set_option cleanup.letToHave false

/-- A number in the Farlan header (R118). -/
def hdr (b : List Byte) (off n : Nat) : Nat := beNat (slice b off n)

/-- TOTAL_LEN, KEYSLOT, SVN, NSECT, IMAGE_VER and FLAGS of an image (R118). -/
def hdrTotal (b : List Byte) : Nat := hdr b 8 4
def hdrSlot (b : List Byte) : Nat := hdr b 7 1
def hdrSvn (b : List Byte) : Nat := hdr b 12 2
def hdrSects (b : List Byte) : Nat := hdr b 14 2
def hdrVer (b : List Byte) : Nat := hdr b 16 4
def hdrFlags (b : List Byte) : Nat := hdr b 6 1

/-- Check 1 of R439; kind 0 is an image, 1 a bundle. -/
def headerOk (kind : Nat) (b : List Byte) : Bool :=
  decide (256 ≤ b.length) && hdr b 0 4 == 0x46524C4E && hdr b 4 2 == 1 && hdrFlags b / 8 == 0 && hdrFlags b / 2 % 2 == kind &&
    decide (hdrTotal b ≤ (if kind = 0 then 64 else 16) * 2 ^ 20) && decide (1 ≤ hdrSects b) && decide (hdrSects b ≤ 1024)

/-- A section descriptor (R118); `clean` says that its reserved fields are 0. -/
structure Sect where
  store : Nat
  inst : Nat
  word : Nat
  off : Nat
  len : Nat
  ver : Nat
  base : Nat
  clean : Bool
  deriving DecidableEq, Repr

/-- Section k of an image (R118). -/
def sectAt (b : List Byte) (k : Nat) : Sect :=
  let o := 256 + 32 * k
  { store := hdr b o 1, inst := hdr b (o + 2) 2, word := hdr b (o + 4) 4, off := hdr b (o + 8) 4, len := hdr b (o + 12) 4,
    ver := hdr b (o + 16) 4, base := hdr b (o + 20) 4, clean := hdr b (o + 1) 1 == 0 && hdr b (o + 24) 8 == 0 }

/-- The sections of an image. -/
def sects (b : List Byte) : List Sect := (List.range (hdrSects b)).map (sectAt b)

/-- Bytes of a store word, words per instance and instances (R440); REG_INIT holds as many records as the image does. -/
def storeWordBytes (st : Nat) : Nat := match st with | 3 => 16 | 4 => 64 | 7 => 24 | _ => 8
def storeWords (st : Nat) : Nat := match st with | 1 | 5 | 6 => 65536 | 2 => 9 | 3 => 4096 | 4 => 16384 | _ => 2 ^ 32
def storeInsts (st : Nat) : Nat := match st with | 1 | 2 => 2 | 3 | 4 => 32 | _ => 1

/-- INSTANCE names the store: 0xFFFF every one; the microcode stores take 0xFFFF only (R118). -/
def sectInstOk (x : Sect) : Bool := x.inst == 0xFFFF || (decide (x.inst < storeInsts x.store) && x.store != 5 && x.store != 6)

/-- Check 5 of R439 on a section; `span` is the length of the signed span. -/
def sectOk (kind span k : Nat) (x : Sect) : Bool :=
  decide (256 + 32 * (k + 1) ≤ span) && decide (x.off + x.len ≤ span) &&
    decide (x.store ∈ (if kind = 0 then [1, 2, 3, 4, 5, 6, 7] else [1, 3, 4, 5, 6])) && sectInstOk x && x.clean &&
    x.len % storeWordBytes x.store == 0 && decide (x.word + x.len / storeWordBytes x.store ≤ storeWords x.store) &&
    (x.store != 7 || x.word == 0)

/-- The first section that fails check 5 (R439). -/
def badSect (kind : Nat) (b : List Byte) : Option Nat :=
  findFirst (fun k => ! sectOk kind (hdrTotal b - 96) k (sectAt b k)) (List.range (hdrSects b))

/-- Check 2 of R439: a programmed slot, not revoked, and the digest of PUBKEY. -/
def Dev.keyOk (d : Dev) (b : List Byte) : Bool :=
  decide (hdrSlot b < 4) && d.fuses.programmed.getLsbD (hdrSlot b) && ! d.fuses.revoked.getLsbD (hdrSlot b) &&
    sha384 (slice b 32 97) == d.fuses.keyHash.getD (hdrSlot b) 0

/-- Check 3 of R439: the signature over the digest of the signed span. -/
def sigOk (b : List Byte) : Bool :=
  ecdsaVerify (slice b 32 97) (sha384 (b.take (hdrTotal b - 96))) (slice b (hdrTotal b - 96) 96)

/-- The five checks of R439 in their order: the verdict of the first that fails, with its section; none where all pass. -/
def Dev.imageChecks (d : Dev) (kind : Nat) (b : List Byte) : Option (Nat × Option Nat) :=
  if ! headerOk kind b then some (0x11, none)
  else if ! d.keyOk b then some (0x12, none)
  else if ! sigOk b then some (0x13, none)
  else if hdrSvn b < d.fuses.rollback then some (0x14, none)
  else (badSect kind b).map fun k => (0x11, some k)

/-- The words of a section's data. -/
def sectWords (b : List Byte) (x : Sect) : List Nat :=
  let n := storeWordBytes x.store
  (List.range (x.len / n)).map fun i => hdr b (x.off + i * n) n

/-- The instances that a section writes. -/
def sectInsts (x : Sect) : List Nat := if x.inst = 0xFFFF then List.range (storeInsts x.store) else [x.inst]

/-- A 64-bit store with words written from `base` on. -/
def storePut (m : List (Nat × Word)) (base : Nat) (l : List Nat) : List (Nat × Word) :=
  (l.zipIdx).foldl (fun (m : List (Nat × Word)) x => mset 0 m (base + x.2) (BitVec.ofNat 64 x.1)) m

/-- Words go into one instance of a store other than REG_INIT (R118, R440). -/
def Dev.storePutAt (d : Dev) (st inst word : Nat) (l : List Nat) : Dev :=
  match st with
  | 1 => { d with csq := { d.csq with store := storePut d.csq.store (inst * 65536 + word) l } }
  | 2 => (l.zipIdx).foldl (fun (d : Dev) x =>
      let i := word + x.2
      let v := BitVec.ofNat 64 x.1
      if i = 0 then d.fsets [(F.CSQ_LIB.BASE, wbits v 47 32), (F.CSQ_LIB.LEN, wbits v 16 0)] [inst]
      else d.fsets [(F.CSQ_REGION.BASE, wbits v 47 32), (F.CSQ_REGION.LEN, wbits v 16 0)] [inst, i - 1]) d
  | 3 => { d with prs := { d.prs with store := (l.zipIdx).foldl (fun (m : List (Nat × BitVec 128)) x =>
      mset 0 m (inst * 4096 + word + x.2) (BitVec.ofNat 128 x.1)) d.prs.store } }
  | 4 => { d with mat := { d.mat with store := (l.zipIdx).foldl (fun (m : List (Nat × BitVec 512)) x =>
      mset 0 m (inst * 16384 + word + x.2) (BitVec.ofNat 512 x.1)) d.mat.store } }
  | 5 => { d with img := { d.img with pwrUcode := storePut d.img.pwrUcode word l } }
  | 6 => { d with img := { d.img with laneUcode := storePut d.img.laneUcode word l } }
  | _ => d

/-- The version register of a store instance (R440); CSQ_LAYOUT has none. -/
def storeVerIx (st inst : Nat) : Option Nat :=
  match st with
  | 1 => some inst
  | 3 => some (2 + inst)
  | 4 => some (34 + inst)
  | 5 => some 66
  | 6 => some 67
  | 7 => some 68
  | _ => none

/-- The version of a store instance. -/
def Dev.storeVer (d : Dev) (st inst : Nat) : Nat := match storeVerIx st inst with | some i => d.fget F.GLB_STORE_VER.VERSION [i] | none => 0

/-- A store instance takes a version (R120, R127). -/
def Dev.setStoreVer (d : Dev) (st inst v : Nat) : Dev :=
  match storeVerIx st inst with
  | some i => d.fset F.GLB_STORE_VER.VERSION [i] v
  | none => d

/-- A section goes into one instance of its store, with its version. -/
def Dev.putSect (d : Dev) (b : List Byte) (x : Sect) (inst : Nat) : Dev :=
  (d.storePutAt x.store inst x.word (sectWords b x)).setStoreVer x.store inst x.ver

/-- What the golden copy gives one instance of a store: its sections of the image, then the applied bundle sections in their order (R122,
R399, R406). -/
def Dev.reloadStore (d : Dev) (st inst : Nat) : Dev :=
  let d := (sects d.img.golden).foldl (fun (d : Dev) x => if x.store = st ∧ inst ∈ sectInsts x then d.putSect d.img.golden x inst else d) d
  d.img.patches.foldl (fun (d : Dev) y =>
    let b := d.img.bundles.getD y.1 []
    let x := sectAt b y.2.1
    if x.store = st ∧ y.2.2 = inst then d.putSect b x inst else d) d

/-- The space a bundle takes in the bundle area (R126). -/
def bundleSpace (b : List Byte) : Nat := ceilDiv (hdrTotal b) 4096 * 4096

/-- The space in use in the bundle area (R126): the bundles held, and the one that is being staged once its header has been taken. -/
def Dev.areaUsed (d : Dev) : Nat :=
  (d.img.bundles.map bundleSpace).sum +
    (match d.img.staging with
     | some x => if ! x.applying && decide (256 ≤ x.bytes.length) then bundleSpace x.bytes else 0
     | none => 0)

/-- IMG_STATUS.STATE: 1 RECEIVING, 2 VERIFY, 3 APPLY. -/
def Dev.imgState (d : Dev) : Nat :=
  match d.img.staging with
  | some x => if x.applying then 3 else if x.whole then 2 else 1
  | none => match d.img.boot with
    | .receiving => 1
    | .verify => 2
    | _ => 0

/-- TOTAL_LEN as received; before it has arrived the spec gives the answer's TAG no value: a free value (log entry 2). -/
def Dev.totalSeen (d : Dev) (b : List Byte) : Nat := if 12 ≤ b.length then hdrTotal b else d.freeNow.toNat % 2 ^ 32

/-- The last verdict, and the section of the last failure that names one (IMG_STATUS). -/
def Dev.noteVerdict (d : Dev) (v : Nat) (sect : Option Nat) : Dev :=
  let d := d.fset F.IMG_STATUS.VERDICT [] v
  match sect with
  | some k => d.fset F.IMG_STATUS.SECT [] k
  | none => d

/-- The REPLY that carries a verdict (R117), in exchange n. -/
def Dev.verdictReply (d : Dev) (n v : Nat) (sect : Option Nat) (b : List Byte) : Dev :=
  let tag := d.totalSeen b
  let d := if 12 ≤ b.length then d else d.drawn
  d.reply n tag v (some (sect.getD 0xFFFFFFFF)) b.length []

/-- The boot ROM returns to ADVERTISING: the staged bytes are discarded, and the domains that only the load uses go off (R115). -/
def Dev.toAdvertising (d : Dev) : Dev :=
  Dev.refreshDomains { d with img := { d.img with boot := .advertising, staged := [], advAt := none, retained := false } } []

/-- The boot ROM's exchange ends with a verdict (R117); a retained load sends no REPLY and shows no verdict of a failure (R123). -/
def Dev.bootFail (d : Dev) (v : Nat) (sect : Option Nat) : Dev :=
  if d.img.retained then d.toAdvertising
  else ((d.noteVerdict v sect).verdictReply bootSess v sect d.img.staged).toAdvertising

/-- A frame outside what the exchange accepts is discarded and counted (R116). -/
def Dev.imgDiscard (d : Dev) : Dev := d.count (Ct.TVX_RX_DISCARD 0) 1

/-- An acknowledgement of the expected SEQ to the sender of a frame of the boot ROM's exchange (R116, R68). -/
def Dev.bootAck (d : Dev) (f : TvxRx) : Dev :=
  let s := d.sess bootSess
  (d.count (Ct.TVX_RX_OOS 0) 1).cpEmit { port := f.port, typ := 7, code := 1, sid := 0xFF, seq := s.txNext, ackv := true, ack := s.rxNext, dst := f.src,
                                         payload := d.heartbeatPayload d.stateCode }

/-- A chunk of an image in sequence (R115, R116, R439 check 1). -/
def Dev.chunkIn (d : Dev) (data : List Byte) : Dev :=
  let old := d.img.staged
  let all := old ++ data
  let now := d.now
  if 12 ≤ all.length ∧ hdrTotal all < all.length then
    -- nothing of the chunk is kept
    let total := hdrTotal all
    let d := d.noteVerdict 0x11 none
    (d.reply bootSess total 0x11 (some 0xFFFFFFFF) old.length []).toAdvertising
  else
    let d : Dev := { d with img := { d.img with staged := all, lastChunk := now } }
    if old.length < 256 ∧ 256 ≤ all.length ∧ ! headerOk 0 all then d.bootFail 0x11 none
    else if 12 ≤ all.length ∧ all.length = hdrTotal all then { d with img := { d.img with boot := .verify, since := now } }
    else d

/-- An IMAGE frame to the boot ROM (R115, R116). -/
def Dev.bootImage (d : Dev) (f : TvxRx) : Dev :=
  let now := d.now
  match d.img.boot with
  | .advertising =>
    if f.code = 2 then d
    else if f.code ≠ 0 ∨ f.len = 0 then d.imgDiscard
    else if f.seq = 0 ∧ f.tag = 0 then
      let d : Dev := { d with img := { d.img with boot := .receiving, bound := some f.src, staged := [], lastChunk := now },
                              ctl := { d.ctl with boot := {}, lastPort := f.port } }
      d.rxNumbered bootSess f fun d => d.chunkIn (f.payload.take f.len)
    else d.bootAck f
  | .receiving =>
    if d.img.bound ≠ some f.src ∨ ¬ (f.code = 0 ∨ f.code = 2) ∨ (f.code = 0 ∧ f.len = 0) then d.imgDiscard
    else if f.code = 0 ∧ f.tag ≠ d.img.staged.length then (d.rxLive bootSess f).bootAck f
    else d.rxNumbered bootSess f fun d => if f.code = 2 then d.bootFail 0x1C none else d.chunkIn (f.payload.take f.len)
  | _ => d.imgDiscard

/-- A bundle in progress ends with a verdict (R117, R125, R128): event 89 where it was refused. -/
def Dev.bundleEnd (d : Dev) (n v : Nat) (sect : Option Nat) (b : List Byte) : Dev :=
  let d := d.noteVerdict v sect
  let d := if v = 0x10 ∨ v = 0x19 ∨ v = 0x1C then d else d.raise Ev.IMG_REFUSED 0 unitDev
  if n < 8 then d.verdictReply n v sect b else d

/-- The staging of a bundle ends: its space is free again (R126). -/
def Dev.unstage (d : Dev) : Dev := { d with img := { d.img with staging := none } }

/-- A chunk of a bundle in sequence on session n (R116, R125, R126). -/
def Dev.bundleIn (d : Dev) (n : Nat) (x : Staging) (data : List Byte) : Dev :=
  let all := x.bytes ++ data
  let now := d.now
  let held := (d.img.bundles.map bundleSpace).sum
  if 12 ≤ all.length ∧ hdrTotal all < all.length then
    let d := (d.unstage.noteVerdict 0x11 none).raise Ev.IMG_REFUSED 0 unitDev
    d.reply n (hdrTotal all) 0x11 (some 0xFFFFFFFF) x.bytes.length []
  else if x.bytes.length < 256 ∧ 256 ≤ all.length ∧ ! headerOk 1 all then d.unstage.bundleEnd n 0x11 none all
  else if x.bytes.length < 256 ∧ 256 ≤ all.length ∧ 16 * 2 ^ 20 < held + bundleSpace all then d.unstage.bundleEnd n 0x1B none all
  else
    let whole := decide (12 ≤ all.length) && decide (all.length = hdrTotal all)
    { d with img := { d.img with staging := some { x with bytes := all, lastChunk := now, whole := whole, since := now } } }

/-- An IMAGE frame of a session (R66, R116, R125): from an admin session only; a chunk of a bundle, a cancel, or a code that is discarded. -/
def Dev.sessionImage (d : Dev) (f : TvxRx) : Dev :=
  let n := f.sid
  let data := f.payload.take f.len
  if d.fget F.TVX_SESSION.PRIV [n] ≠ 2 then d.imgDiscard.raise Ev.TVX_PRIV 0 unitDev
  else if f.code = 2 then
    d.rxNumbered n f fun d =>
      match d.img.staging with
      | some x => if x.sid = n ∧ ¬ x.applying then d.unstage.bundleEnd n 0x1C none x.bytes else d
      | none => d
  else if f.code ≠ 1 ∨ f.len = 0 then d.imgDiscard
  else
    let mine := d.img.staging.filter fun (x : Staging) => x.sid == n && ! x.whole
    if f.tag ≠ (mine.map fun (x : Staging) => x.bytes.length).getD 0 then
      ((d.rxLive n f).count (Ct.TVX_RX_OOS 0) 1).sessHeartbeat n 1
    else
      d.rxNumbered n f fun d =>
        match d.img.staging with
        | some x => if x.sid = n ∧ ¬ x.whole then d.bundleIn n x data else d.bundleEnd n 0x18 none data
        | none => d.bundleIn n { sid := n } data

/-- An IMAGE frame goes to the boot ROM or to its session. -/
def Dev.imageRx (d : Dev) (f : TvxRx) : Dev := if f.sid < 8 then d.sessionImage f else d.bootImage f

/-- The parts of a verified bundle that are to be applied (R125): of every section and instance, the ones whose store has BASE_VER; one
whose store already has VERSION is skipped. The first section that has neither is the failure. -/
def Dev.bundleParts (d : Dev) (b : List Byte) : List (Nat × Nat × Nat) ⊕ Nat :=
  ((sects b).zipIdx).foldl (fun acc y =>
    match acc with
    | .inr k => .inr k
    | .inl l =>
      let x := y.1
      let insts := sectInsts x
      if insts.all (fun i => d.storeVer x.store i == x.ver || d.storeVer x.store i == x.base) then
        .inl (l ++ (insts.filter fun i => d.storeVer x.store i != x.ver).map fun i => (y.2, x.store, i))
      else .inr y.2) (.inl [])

--------------------------------

# PROBLEM TO SOLVE
Please write out the material word for word from its first line through the line holding "def headerOk (kind", including both, and no line past it.

# COMPLETED TASK
set_option cleanup.letToHave false

/-- A number in the Farlan header (R118). -/
def hdr (b : List Byte) (off n : Nat) : Nat := beNat (slice b off n)

/-- TOTAL_LEN, KEYSLOT, SVN, NSECT, IMAGE_VER and FLAGS of an image (R118). -/
def hdrTotal (b : List Byte) : Nat := hdr b 8 4
def hdrSlot (b : List Byte) : Nat := hdr b 7 1
def hdrSvn (b : List Byte) : Nat := hdr b 12 2
def hdrSects (b : List Byte) : Nat := hdr b 14 2
def hdrVer (b : List Byte) : Nat := hdr b 16 4
def hdrFlags (b : List Byte) : Nat := hdr b 6 1

/-- Check 1 of R439; kind 0 is an image, 1 a bundle. -/
def headerOk (kind : Nat) (b : List Byte) : Bool :=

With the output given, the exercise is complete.